> Activity:
From the line that contains "this assertion of" through the line that contains "vinOk : Bool := false", output every line of the listing below exactly and leave out all the rest.

(Exercise inputs)

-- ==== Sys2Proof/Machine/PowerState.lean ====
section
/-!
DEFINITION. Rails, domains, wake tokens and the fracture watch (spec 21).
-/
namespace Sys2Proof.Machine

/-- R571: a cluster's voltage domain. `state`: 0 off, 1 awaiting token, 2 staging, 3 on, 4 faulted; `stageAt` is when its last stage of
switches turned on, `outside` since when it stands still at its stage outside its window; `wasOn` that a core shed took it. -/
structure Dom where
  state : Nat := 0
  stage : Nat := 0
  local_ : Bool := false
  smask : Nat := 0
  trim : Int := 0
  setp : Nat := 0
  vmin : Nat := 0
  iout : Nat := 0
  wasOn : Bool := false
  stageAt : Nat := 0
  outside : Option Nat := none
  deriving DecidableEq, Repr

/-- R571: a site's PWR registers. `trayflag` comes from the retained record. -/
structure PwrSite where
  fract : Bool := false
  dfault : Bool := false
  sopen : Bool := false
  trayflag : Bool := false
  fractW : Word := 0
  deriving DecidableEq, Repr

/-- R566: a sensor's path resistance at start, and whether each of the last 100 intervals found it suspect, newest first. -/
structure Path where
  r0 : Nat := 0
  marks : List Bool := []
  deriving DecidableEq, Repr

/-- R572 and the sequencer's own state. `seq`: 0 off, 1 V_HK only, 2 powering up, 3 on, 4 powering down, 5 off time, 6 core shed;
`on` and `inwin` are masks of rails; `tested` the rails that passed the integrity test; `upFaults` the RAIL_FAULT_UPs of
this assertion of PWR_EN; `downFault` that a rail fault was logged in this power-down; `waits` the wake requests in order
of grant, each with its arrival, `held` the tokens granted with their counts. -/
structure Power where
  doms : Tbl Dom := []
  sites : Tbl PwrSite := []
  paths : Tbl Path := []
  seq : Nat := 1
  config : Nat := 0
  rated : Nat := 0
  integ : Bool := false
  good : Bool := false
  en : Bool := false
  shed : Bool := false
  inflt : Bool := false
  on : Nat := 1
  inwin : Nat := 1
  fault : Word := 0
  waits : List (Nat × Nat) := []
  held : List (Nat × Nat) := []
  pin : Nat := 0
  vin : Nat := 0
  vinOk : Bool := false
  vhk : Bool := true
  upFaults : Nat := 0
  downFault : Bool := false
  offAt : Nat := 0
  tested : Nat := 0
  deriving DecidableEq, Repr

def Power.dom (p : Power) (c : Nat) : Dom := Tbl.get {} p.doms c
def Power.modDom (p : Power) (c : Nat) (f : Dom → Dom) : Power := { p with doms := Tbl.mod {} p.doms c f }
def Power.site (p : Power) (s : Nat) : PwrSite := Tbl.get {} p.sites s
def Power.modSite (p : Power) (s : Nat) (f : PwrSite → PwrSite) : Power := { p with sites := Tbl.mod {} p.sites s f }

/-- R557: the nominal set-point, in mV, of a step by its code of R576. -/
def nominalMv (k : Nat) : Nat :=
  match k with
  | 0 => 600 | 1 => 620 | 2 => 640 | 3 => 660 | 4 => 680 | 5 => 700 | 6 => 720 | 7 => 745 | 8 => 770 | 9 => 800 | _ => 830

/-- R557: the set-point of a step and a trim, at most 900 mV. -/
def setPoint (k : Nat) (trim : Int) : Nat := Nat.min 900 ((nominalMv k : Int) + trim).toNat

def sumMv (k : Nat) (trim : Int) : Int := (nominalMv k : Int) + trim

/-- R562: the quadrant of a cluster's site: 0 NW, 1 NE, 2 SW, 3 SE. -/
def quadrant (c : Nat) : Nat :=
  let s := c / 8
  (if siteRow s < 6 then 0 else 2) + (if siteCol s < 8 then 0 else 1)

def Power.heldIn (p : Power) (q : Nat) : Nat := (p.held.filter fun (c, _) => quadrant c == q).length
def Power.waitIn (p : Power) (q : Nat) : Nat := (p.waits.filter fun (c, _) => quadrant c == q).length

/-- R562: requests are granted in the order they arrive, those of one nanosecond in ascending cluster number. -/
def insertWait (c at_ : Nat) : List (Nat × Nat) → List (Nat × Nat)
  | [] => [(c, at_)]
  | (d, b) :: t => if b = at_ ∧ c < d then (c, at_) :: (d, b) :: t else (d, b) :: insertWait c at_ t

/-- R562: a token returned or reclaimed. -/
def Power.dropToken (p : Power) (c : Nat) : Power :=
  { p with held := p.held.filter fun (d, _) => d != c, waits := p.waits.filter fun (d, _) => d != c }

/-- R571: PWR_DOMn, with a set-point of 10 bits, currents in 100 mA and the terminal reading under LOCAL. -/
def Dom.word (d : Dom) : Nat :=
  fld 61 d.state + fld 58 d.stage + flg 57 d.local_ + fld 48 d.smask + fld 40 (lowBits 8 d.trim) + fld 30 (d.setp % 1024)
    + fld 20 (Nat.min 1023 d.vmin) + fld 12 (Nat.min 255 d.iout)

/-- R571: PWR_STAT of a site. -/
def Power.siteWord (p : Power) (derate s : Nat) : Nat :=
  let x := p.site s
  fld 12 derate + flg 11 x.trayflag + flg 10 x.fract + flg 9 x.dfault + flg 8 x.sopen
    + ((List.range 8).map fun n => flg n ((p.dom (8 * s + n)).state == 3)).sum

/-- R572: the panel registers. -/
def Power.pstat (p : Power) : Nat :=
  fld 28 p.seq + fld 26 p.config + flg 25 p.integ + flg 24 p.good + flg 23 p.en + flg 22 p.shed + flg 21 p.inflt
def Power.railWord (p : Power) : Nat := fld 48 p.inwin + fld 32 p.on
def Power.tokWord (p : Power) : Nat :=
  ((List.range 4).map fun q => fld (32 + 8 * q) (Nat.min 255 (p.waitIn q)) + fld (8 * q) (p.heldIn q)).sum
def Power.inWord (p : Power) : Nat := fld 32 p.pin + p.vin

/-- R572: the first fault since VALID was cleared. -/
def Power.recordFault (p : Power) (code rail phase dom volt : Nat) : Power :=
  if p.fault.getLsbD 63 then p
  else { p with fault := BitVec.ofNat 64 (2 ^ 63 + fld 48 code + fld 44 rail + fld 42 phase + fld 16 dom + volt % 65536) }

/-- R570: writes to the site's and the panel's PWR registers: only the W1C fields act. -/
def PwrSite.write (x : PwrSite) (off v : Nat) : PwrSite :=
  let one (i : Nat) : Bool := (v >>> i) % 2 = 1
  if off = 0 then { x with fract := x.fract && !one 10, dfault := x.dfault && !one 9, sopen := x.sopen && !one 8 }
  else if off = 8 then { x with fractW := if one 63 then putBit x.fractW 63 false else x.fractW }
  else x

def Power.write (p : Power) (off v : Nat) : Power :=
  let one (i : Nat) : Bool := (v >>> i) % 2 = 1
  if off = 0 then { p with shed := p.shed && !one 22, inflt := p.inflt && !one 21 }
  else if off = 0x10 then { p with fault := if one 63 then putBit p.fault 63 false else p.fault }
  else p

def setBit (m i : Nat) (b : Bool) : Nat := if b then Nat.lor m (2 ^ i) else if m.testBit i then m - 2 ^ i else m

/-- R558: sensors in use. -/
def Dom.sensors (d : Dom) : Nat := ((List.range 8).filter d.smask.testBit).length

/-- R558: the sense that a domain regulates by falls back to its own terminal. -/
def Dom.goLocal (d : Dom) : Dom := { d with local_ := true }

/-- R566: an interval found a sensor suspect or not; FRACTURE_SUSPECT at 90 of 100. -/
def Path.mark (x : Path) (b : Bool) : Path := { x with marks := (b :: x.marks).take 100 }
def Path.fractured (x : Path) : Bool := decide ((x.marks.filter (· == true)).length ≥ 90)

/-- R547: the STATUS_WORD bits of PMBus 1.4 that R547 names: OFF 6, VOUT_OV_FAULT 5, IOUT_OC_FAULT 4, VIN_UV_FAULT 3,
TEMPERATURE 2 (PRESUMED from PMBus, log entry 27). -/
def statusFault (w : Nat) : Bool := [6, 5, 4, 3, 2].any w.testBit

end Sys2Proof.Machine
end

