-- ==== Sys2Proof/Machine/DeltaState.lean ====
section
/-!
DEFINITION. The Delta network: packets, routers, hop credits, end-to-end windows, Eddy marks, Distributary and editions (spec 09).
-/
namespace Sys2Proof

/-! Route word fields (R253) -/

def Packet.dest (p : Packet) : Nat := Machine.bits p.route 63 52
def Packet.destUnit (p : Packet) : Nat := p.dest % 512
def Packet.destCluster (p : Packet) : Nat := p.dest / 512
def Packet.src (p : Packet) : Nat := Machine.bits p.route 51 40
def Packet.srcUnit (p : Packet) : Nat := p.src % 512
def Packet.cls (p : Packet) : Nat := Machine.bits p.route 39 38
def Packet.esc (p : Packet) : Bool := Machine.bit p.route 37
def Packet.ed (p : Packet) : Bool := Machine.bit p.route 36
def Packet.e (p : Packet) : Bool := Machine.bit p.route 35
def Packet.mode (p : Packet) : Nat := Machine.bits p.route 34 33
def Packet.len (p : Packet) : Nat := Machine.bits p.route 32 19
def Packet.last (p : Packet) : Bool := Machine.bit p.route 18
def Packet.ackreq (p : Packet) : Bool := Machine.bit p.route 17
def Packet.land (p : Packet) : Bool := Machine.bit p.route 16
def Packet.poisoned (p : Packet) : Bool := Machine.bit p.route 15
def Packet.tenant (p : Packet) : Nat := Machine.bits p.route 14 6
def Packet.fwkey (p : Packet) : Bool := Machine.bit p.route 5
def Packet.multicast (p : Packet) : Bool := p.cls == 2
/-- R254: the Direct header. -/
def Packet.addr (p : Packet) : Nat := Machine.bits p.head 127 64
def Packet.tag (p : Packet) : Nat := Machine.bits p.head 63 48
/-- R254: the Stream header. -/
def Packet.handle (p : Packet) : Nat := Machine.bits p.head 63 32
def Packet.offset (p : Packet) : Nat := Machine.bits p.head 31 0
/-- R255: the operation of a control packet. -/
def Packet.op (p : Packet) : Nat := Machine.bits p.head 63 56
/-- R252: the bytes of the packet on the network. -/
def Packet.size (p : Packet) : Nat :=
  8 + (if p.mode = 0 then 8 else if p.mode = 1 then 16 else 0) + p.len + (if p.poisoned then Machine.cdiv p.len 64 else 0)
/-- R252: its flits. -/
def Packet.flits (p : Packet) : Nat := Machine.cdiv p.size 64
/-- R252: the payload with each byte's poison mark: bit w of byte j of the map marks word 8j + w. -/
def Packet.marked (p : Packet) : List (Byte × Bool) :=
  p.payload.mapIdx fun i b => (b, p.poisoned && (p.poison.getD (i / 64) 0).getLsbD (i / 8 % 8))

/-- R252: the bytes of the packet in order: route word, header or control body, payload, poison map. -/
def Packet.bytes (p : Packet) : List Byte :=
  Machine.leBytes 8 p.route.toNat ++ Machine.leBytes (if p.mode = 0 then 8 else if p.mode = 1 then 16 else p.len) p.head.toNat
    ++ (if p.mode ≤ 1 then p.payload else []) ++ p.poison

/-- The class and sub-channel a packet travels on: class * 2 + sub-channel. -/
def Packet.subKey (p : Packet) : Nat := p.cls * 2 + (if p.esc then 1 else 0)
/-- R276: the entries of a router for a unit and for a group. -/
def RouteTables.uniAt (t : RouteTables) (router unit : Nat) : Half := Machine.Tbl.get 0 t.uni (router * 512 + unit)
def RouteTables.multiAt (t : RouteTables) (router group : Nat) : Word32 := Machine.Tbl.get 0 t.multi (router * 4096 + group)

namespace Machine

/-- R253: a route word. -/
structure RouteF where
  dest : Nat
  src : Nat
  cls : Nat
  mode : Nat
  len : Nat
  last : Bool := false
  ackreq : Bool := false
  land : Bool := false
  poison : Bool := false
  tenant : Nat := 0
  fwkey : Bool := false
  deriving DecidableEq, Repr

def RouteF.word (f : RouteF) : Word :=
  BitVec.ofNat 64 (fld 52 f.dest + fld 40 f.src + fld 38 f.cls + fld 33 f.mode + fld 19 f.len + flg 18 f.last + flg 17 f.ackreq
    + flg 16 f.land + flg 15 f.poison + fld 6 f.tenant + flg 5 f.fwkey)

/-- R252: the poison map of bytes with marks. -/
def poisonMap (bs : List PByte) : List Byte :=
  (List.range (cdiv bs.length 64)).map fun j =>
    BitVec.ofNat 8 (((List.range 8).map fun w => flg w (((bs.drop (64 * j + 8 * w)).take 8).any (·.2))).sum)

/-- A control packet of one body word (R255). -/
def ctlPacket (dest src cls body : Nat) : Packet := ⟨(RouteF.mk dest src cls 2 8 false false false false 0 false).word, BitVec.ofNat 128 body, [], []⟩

(End Exercise inputs)

> Output below:
this assertion of PWR_EN; `downFault` that a rail fault was logged in this power-down; `waits` the wake requests in order
of grant, each with its arrival, `held` the tokens granted with their counts. -/
structure Power where
  doms : Tbl Dom := []
  sites : Tbl PwrSite := []
  paths : Tbl Path := []
  seq : Nat := 1
  config : Nat := 0
  rated : Nat := 0
  integ : Bool := false
  good : Bool := false
  en : Bool := false
  shed : Bool := false
  inflt : Bool := false
  on : Nat := 1
  inwin : Nat := 1
  fault : Word := 0
  waits : List (Nat × Nat) := []
  held : List (Nat × Nat) := []
  pin : Nat := 0
  vin : Nat := 0
  vinOk : Bool := false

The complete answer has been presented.